**WORK TASK**
Working through the lines below, return each one that holds "opWrite".
##### DATA EXTRACTS #####
/-- R196, R200 (derived): bytes after a complete frame are FE_LENGTH. -/
def Obligations.BytesAfterFrameAreRejected : Prop :=
  ∀ (s : State) (op : Byte) (pay : List Byte) (b : Byte) (w : List Byte), s.cfg.WellFormed →
    s.busy = false → pay.length ≤ 255 →
      ∃ t, exec (.decode (encodeFrame s.cfg op pay ++ b :: w)) s = .next t ∧ Completed s t (.err 1 3 0)

/-- R194, R200 (derived): a frame whose CRC field is not the CRC of its body is FE_CRC, whatever follows the field.
-/
def Obligations.WrongCrcIsRejected : Prop :=
  ∀ (s : State) (op : Byte) (pay : List Byte) (v : Half) (w : List Byte), s.cfg.WellFormed →
    s.busy = false → pay.length ≤ 255 → v ≠ crcOf s.cfg (frameBody op pay) →
      ∃ t, exec (.decode (s.cfg.start :: (stuff s.cfg (frameContent s.cfg op pay v) ++ w))) s = .next t ∧
        Completed s t (.err 1 4 0)

/-- R190, R195, R200 (derived): a first byte that is not START, and with an end marker configured a byte after the
CRC field that is not END, are FE_MARKER. -/
def Obligations.BadMarkersAreRejected : Prop :=
  ∀ s : State, s.busy = false →
    (∀ (b : Byte) (w : List Byte), b ≠ s.cfg.start →
      ∃ t, exec (.decode (b :: w)) s = .next t ∧ Completed s t (.err 1 1 0)) ∧
    (∀ (op : Byte) (pay : List Byte) (b : Byte) (w : List Byte), s.cfg.WellFormed → pay.length ≤ 255 →
      s.cfg.endPresent = true → b ≠ s.cfg.endByte →
      ∃ t, exec (.decode (s.cfg.start ::
          (stuff s.cfg (frameContent s.cfg op pay (crcOf s.cfg (frameBody op pay))) ++ b :: w))) s = .next t ∧
        Completed s t (.err 1 1 0))

/-- R203 (derived): one flipped bit of the content of an encoded frame, stuffed again: FE_CRC wherever it is but in
the length byte, and a FrameError there too. -/
def Obligations.SingleBitFlipIsDetected : Prop :=
  ∀ (s : State) (op : Byte) (pay : List Byte) (p k : Nat), s.cfg.WellFormed → s.busy = false →
    pay.length ≤ 255 → p < pay.length + 4 → k < 8 →
      let content := frameContent s.cfg op pay (crcOf s.cfg (frameBody op pay))
      let flipped := content.modify p (fun b => b ^^^ (1#8 <<< k))
      ∃ t c, exec (.decode (s.cfg.start :: (stuff s.cfg flipped ++ endPart s.cfg))) s = .next t ∧
        Completed s t (BlockError.frame c).record ∧ (p ≠ 1 → c = .crc)

/-! ## Transactions (43_framer.md, 44_dictionary.md): the request -/

/-- R222: XFER with legal operands is accepted: the frame is built and handed to the transport in one TXWRITE. (That
no byte of it is in TXS yet is the model's choice, log 23.) -/
def Obligations.XferIsAccepted : Prop :=
  ∀ (s : State) (op : Byte) (pay : List Byte) (tmo : Word), s.busy = false → pay.length ≤ 255 → tmo ≠ 0 →
    exec (.xfer op pay tmo) s = .next (State.accepted { s with odk := .none } op pay tmo)

/-- R250, R112: OD.READ with legal operands is accepted. (TXS as yet unchanged: log 23.) -/
def Obligations.OdReadIsAccepted : Prop :=
  ∀ (s : State) (idx : Half) (sub wid : Byte) (width : Width) (sgn : Bool) (tmo : Word),
    s.busy = false → Width.ofByte wid = some width → tmo ≠ 0 →
      exec (.odRead idx sub wid sgn tmo) s = .next
        (State.accepted
          { s with idx := idx, sub := sub, wid := width, sgn := sgn, odk := .rd, reqop := s.cfg.opRead }
          s.cfg.opRead [lo8 idx, hi8 idx, sub] tmo)

/-- R256, R113, R116: OD.WRITE with legal operands is accepted; of `val` the low `8*wid` bits are sent, least
significant byte first. (TXS as yet unchanged: log 23.) -/
def Obligations.OdWriteIsAccepted : Prop :=
  ∀ (s : State) (idx : Half) (sub : Byte) (val : Word) (wid : Byte) (width : Width) (tmo : Word),
    s.busy = false → Width.ofByte wid = some width → tmo ≠ 0 →
      exec (.odWrite idx sub val wid tmo) s = .next
        (State.accepted
          { s with idx := idx, sub := sub, wid := width, val := val, odk := .wr, reqop := s.cfg.opWrite }
          s.cfg.opWrite ([lo8 idx, hi8 idx, sub] ++ le width.bytes (width.low val)) tmo)

/-- R67, R68, R224 for RD.REQ, WR.REQ.1, WR.REQ.2, WR.REQ.4 and a FRAME to the drive: the frame the block has
handed to the transport crosses and the response is awaited; a frame it has not handed over does not cross (log 9,
the model's meaning for a frame row; that its bytes enter TXS in this step is log 23's). -/
def Obligations.RequestFrameCrosses : Prop :=
  ∀ (s : State) (i : Instr) (w : List Byte), i.port = .link .toDrive → wireOf s.cfg i = some w →
    (s.fph = .send → s.wireBytes = w → exec i s = .next
      { s with txs := s.txs ++ w, rxany := false, dph := .start, escf := false, n := 0, fph := .wait }) ∧
    ((s.fph ≠ .send ∨ s.wireBytes ≠ w) → exec i s = .next s)

/-- R222, R250, R256, R224: the frame an accepted XFER, OD.READ or OD.WRITE has handed over is the one that
crosses, once. (A frame row to the drive is the TXRESULT(ok) of that frame: log 9;
its bytes enter TXS then: log 23.) -/
def Obligations.AcceptedRequestReachesDrive : Prop :=
  ∀ (s t : State) (i j : Instr) (op : Byte) (pay : List Byte),
    Instr.builds s.cfg i = some (op, pay) → s.busy = false → exec i s = .next t → t.fph = .send →
    j.port = .link .toDrive → wireOf s.cfg j = some (encodeFrame s.cfg op pay) →
      ∃ u, exec j t = .next u ∧ u.txs = s.txs ++ encodeFrame s.cfg op pay ∧
        u.writes = s.writes ++ [encodeFrame s.cfg op pay] ∧ u.fph = .wait ∧ u.dph = .start ∧
        u.rxany = false ∧ u.rxq = s.rxq ∧ u.records = s.records

/-- R224, R68: TXRESULT(ok) in F_SEND. (That the bytes of the frame enter TXS in this step is the model's choice,
log 23; which frame a TXRESULT after a RESET answers is log 24's.) -/
def Obligations.TransmitSuccessEntersWait : Prop :=
  ∀ (s : State) (ts : List Turn), s.cfg.WellFormed → s.turns = .txResult .ok :: ts → s.fph = .send →
    s.wlen.toNat ≤ 520 → step s = .next
      { s with
        turns := ts, txs := s.txs ++ s.wireBytes, rxany := false, dph := .start, escf := false, n := 0
        fph := .wait }

/-- R225, R68: TXRESULT(fail) in F_SEND: a prefix has gone out, the command ends, the write is not repeated. (That
the prefix enters TXS in this step is the model's choice, log 23.) -/
def Obligations.TransmitFailureEndsCommand : Prop :=
  ∀ (s : State) (ts : List Turn) (k : Nat), s.cfg.WellFormed → s.turns = .txResult (.fail k) :: ts →
    s.fph = .send → s.wlen.toNat ≤ 520 → step s = .next
      { s with
        turns := ts, txs := s.txs ++ s.wireBytes.take k, res := some (.err 9 0 0)
        records := s.records ++ [.err 9 0 0], busy := false, fph := .idle }

/-- R70, R228: TICK outside F_WAIT does nothing. R233 (derived), R69: TXRESULT outside F_SEND and RXBYTE out of phase do
not occur; that a turn which names one is skipped is the model's choice (log 13). -/
def Obligations.EventsOutOfPhaseDoNothing : Prop :=
  ∀ (s : State) (t : Turn) (ts : List Turn), s.cfg.WellFormed → s.turns = t :: ts →
    ((∃ r, t = .txResult r) ∧ s.fph ≠ .send) ∨ (t = .tick ∧ s.fph ≠ .wait) ∨
      (t = .rxByte ∧ (s.fph ≠ .wait ∨ s.rxq = [])) →
    step s = .next { s with turns := ts }

/-- R228: TICK in F_WAIT lowers TMR, and at 0 ends the command: FE_TRUNC when a byte had come, TransportTimeout
when none had; in F_IDLE and F_SEND it does nothing. -/
def Obligations.TickCountsDown : Prop :=
  ∀ (s : State) (ts : List Turn), s.cfg.WellFormed → s.turns = .tick :: ts →
    let r : Completion := if s.rxany then .err 1 2 0 else .err 2 0 0
    (s.fph = .wait → step s = .next
      (if s.tmr = 1 then
        { s with turns := ts, tmr := 0, res := some r, records := s.records ++ [r], busy := false, fph := .idle }
      else { s with turns := ts, tmr := s.tmr - 1 })) ∧
    (s.fph ≠ .wait → step s = .next { s with turns := ts })

/-! ## Transactions: the response -/

/-- R223, R227: under XFER any valid frame from the drive is returned as it is: FRAME, RD.RSP.1, RD.RSP.2,
RD.RSP.4, RD.RSP.0 and WR.RSP, at its last byte. (The row puts the frame into RXQ, log 8; the block takes it one byte a
step.) -/
def Obligations.XferReturnsAnyFrame : Prop :=
  ∀ (s : State) (i : Instr) (op : Byte) (pay : List Byte), s.cfg.WellFormed → s.Awaiting → s.odk = .none →
    pay.length ≤ 255 → i.port = .link .fromDrive → wireOf s.cfg i = some (encodeFrame s.cfg op pay) →
      frameThenBytes i (encodeFrame s.cfg op pay).length s = .next ((s.received op pay).complete (.frame op pay))

/-- R250, R114, R116 for RD.RSP.1, RD.RSP.2 and RD.RSP.4: a response with code 0 and the expected width completes
OD.READ with the extended value at its last byte. (The row puts the frame into RXQ: log 8.) -/
def Obligations.ReadResponseCompletes : Prop :=
  ∀ (s : State), s.cfg.WellFormed → s.Awaiting → s.odk = .rd → s.reqop = s.cfg.opRead →
    let result := fun (pay : List Byte) (x : Word) => Host.Outcome.next (φ := Fault) (ρ := Refusal)
      ((((s.received s.cfg.opRead pay).setAbt 0).setVal x).complete (.value x))
    let crc := fun pay : List Byte => crcOf s.cfg (frameBody s.cfg.opRead pay)
    let size := fun pay : List Byte => (encodeFrame s.cfg s.cfg.opRead pay).length
    (∀ v : Byte, s.wid = .w1 →
      let pay := le 4 0 ++ le 1 (v.setWidth 32)
      frameThenBytes (.rdRsp1 0 v (crc pay)) (size pay) s =
        result pay (if s.sgn then v.signExtend 32 else v.setWidth 32)) ∧
    (∀ v : Half, s.wid = .w2 →
      let pay := le 4 0 ++ le 2 (v.setWidth 32)
      frameThenBytes (.rdRsp2 0 v (crc pay)) (size pay) s =
        result pay (if s.sgn then v.signExtend 32 else v.setWidth 32)) ∧
    (∀ v : Word, s.wid = .w4 →
      let pay := le 4 0 ++ le 4 v
      frameThenBytes (.rdRsp4 0 v (crc pay)) (size pay) s = result pay v)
#####
**EXERCISE RESPONSE**
          { s with idx := idx, sub := sub, wid := width, val := val, odk := .wr, reqop := s.cfg.opWrite }
          s.cfg.opWrite ([lo8 idx, hi8 idx, sub] ++ le width.bytes (width.low val)) tmo)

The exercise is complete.